What you need to do
In the listing below, find the line containing "s.smpBt := by unfold issueIf; split <;> simp" and the line containing "s.win := by unfold issueIf; split <;> simp". Repeat exactly those two lines and every line between them, nothing more.

Source information
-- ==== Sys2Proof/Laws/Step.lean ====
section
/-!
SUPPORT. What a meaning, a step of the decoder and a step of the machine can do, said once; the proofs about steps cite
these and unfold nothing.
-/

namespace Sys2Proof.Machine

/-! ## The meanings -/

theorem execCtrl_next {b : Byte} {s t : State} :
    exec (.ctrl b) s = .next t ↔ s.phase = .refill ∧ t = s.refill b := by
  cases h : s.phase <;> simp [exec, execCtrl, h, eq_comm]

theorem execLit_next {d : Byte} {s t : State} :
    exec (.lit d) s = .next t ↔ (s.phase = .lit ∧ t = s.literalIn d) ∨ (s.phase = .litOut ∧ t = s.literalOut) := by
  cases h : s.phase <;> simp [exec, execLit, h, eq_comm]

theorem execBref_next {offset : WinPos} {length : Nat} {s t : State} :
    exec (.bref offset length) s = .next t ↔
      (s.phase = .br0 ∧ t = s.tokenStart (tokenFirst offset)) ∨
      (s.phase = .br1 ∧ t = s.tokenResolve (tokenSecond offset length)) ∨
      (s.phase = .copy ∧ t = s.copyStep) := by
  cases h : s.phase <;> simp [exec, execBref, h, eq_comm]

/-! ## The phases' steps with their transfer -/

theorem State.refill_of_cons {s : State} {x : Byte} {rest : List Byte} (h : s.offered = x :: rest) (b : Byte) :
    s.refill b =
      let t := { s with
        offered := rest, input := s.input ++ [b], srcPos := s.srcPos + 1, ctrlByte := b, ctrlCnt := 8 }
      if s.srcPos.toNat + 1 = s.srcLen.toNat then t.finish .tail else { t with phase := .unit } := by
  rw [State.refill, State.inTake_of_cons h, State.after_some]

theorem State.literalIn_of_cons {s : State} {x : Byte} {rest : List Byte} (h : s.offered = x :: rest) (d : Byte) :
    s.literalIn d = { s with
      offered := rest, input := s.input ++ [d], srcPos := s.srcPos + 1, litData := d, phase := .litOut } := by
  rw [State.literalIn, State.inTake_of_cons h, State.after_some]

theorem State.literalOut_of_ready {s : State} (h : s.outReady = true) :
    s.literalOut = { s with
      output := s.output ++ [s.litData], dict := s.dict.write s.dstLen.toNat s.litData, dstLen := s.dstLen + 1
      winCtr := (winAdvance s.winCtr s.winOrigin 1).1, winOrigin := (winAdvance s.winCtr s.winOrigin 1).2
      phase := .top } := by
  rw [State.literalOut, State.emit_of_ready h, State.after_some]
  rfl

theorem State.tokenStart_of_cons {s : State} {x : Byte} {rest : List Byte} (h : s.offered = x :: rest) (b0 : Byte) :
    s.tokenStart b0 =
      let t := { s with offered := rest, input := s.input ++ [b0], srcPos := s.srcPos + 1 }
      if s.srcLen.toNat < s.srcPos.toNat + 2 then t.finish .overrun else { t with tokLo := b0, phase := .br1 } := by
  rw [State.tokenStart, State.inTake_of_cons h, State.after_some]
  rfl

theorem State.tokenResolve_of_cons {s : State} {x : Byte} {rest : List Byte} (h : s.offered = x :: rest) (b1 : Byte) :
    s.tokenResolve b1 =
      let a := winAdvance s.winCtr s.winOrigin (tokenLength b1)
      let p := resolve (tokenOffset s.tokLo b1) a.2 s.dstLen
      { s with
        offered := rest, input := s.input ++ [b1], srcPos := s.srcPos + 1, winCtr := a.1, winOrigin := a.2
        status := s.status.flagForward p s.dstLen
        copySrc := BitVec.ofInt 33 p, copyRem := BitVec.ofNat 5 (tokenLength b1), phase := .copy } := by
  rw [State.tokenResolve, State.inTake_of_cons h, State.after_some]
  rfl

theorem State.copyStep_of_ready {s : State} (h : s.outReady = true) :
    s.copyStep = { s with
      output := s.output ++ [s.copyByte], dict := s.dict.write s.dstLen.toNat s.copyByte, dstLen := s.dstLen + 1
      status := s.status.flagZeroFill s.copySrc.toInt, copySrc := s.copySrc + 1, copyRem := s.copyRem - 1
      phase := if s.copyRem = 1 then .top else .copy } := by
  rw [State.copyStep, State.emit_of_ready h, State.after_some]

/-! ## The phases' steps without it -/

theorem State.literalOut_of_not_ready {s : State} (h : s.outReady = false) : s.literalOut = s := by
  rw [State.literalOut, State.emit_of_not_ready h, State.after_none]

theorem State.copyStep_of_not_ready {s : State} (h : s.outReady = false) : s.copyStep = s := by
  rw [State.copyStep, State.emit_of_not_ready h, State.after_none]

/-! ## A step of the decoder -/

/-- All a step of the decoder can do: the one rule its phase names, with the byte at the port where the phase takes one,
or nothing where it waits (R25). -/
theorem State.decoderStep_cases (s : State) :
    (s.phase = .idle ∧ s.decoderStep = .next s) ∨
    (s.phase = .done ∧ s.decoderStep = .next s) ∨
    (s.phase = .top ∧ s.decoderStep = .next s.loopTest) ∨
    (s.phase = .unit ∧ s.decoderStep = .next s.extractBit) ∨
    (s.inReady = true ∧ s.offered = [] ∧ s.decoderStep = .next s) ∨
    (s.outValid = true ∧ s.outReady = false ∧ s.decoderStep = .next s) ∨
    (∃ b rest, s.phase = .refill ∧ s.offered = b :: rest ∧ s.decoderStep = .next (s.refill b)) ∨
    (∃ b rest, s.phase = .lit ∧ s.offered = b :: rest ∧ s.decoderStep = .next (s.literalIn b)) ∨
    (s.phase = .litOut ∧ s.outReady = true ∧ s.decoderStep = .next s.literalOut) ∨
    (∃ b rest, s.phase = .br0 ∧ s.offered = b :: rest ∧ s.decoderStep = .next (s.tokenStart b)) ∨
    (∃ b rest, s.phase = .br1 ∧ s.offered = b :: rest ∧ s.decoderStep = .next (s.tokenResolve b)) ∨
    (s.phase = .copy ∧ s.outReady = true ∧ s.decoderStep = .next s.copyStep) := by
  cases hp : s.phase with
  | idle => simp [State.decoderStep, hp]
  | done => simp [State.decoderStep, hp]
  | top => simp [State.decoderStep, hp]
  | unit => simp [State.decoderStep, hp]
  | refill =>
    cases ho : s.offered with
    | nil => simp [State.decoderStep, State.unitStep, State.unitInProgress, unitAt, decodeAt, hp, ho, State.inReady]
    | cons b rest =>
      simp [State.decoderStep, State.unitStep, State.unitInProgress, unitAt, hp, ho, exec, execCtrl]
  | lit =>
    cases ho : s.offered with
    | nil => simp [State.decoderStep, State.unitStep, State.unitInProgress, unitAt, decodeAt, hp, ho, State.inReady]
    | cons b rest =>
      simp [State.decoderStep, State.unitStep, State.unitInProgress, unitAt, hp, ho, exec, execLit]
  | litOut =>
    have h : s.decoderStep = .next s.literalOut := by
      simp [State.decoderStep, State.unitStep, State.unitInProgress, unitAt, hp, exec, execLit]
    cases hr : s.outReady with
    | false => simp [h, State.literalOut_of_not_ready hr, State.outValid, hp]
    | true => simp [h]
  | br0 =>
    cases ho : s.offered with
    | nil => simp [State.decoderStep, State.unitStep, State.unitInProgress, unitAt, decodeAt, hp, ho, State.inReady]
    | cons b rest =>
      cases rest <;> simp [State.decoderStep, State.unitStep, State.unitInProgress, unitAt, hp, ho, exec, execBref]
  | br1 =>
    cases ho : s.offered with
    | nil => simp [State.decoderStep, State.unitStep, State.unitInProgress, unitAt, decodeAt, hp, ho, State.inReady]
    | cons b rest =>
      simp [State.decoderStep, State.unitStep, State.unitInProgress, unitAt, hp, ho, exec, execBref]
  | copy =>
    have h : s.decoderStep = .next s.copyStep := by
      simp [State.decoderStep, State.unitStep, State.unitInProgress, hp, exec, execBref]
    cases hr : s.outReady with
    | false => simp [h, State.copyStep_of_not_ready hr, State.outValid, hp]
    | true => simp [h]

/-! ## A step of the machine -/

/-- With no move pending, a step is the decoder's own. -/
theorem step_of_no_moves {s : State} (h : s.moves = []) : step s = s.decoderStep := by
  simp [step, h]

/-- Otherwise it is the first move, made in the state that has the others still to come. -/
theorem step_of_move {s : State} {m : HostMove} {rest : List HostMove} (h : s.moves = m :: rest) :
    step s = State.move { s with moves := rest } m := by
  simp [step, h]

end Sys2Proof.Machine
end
--
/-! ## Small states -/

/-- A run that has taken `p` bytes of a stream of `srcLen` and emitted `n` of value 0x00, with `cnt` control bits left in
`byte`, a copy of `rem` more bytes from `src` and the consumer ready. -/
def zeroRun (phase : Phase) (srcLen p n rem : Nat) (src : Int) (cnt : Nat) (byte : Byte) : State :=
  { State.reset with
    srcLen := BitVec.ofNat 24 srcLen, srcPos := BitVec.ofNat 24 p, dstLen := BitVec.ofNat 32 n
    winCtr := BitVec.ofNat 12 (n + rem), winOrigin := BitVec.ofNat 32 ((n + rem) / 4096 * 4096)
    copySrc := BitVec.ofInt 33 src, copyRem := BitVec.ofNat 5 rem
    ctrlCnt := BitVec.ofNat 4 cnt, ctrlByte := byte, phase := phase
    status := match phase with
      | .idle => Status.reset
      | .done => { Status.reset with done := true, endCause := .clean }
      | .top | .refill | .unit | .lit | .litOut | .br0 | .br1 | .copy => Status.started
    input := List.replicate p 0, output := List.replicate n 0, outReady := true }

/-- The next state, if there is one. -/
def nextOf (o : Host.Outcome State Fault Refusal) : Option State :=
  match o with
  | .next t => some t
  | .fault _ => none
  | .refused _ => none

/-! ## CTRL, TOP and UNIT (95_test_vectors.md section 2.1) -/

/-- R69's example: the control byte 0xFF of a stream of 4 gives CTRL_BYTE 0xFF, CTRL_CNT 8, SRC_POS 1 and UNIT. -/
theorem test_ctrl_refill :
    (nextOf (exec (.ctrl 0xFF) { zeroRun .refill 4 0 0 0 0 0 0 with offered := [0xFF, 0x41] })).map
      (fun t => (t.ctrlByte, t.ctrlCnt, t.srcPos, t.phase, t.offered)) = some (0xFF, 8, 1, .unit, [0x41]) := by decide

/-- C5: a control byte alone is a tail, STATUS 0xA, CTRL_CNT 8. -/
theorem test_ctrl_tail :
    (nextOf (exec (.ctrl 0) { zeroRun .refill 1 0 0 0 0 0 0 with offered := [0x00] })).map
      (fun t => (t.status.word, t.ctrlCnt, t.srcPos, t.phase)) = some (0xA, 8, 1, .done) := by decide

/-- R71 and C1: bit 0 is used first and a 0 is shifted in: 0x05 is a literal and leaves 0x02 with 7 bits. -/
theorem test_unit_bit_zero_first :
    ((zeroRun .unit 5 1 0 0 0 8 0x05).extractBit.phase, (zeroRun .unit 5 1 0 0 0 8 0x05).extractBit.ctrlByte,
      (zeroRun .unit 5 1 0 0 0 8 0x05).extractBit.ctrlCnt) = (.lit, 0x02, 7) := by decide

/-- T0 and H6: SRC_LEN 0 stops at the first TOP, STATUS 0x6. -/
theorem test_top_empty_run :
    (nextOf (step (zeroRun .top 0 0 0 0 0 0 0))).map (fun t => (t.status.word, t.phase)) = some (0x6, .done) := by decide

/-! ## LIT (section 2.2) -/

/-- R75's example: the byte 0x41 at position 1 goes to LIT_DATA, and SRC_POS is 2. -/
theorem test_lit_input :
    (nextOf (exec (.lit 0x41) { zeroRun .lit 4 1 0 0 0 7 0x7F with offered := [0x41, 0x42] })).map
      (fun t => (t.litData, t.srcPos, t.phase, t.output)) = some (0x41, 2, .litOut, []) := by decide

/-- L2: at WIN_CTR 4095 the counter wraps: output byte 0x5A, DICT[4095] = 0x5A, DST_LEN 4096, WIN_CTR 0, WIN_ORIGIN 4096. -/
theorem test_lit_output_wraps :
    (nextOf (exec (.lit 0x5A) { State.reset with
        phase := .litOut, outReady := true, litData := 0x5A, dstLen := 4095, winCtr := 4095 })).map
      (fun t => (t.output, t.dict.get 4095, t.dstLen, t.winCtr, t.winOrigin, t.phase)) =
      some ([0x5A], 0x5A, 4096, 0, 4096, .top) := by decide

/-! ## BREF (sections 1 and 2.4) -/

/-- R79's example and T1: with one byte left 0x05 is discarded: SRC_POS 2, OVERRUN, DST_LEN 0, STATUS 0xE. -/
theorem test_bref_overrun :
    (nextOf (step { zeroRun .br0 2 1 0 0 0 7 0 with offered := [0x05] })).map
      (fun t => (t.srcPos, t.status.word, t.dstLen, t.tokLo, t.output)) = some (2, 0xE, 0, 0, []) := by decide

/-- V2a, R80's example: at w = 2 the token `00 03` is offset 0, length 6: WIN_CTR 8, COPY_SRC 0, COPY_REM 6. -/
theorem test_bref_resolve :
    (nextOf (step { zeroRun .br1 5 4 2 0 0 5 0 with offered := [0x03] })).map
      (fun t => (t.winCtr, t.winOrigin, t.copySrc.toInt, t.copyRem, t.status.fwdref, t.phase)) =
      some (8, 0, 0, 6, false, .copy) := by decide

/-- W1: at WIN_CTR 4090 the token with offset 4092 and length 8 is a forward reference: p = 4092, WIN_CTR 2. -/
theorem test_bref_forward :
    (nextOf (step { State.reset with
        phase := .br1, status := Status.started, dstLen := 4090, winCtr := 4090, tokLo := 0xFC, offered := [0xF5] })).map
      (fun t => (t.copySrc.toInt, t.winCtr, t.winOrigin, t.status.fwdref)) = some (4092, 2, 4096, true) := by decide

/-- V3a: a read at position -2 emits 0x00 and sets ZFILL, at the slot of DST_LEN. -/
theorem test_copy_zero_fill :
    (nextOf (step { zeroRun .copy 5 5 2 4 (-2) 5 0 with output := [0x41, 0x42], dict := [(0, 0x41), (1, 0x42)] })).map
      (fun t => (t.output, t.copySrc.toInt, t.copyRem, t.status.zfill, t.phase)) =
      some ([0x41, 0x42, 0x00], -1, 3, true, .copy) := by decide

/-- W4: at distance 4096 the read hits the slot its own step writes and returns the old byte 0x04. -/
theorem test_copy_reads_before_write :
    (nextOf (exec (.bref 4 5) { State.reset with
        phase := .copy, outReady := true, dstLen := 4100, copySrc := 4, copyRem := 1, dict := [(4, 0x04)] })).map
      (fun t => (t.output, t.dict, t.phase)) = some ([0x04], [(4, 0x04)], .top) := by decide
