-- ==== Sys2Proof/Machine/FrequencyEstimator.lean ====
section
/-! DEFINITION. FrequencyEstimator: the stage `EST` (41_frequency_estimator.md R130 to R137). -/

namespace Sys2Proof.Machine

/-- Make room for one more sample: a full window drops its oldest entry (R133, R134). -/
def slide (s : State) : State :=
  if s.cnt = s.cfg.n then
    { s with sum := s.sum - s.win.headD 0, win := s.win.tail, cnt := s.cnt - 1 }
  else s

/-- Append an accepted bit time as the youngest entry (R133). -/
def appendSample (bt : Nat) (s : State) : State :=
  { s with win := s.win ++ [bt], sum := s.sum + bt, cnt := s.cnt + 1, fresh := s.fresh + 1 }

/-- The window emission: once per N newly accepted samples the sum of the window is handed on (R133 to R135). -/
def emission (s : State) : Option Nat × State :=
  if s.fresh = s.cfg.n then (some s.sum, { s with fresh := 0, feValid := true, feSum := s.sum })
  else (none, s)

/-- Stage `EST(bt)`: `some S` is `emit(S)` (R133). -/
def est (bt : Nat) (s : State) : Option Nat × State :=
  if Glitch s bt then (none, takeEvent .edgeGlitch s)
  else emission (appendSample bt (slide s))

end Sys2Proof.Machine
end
--
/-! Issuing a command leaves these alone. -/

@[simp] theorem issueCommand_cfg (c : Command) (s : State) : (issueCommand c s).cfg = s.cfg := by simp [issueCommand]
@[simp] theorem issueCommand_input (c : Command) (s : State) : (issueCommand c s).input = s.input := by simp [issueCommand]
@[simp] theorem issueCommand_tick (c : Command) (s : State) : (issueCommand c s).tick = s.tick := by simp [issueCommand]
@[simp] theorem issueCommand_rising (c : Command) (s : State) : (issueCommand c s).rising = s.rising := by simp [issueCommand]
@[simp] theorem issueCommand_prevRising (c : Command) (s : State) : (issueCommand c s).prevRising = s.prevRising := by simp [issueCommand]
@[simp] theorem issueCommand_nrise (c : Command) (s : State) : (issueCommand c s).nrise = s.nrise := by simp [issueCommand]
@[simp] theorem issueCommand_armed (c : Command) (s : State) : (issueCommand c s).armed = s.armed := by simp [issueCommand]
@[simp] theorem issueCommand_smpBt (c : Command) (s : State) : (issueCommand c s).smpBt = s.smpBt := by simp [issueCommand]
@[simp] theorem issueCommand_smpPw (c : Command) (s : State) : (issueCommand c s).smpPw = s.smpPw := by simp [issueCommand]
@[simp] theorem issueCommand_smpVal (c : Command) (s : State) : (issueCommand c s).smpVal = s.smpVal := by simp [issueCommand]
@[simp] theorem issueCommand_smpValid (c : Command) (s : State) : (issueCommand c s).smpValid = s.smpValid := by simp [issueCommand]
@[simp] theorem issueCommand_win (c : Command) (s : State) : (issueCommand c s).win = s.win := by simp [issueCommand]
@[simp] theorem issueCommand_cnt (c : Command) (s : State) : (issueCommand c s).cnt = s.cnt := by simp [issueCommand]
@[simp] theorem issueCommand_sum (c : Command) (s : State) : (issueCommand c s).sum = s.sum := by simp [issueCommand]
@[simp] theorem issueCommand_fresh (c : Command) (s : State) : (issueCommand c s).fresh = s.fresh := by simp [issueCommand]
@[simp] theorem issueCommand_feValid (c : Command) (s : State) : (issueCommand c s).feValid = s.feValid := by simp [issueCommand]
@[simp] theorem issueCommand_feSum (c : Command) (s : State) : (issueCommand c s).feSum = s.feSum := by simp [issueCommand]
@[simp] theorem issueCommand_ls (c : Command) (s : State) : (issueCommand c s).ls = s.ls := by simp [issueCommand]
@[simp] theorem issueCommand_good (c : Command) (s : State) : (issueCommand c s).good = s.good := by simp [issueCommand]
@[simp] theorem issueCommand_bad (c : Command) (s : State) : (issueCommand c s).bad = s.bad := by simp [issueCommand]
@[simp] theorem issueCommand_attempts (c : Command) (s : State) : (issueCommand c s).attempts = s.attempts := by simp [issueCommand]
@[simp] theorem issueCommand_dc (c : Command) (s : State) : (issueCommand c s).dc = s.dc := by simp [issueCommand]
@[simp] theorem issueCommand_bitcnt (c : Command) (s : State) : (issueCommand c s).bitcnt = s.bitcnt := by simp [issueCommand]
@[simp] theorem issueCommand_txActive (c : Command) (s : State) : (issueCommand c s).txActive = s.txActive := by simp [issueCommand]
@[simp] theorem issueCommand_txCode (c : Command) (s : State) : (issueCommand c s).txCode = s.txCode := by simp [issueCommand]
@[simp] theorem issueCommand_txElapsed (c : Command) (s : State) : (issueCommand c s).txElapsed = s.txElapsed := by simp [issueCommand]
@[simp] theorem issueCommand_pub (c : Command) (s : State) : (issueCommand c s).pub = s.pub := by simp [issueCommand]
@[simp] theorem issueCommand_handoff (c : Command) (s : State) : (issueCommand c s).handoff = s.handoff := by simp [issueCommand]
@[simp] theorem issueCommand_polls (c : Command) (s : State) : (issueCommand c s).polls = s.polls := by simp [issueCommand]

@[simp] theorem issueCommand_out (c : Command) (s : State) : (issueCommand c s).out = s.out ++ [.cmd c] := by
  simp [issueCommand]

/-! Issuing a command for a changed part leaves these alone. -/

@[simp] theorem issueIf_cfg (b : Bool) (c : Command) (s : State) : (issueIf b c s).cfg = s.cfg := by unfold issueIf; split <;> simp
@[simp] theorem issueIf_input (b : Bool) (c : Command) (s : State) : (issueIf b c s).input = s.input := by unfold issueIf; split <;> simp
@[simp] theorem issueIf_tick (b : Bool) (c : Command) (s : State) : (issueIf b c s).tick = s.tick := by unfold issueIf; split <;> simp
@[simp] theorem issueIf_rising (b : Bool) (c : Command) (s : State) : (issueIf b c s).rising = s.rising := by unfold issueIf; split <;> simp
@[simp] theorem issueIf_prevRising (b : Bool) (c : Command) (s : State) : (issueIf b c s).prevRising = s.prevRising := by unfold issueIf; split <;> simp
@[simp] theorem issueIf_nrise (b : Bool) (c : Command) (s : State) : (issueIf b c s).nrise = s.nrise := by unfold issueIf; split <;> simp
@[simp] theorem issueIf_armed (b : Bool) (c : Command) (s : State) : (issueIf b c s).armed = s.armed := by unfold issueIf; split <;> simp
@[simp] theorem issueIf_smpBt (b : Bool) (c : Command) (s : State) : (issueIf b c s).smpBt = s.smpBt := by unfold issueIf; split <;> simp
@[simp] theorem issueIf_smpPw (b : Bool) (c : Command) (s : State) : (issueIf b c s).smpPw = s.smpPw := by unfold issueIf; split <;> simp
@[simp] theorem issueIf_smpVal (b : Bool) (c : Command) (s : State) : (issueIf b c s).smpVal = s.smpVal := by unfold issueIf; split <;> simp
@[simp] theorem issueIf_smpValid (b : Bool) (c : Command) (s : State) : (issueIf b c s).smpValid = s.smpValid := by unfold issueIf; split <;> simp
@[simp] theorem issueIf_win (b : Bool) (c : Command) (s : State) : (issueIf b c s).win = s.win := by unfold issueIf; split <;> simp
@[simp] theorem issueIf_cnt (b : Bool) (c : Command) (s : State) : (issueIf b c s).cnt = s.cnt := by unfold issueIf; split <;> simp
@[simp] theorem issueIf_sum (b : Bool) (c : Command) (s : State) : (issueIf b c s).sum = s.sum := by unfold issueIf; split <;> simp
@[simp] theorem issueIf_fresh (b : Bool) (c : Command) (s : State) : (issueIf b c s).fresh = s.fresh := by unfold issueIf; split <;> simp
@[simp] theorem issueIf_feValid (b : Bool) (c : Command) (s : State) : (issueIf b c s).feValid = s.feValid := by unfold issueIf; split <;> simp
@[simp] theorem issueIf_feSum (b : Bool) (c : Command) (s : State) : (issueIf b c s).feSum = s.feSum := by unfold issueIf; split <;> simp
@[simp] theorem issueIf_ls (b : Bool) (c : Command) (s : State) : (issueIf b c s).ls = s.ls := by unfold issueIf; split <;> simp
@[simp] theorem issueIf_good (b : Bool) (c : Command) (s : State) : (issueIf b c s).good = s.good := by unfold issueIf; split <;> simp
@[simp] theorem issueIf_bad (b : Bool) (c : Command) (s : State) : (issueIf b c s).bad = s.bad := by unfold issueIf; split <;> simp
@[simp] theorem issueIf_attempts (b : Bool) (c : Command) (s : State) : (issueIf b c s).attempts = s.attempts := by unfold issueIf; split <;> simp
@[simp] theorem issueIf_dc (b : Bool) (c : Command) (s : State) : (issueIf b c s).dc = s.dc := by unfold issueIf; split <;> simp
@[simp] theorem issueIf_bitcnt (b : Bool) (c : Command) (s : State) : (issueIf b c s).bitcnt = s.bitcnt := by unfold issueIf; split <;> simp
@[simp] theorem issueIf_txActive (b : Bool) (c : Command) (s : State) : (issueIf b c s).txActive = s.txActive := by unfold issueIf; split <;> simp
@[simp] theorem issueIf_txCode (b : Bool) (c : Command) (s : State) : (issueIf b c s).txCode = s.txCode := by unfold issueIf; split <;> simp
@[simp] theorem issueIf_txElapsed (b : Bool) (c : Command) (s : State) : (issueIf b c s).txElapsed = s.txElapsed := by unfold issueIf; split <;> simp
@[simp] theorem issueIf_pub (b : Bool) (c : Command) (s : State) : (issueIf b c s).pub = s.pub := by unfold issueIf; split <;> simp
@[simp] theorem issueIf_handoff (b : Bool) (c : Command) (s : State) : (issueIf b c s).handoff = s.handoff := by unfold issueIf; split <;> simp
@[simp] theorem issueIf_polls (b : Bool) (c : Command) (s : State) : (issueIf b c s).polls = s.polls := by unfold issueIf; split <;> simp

Written solution
@[simp] theorem issueIf_smpBt (b : Bool) (c : Command) (s : State) : (issueIf b c s).smpBt = s.smpBt := by unfold issueIf; split <;> simp
@[simp] theorem issueIf_smpPw (b : Bool) (c : Command) (s : State) : (issueIf b c s).smpPw = s.smpPw := by unfold issueIf; split <;> simp
@[simp] theorem issueIf_smpVal (b : Bool) (c : Command) (s : State) : (issueIf b c s).smpVal = s.smpVal := by unfold issueIf; split <;> simp
@[simp] theorem issueIf_smpValid (b : Bool) (c : Command) (s : State) : (issueIf b c s).smpValid = s.smpValid := by unfold issueIf; split <;> simp
@[simp] theorem issueIf_win (b : Bool) (c : Command) (s : State) : (issueIf b c s).win = s.win := by unfold issueIf; split <;> simp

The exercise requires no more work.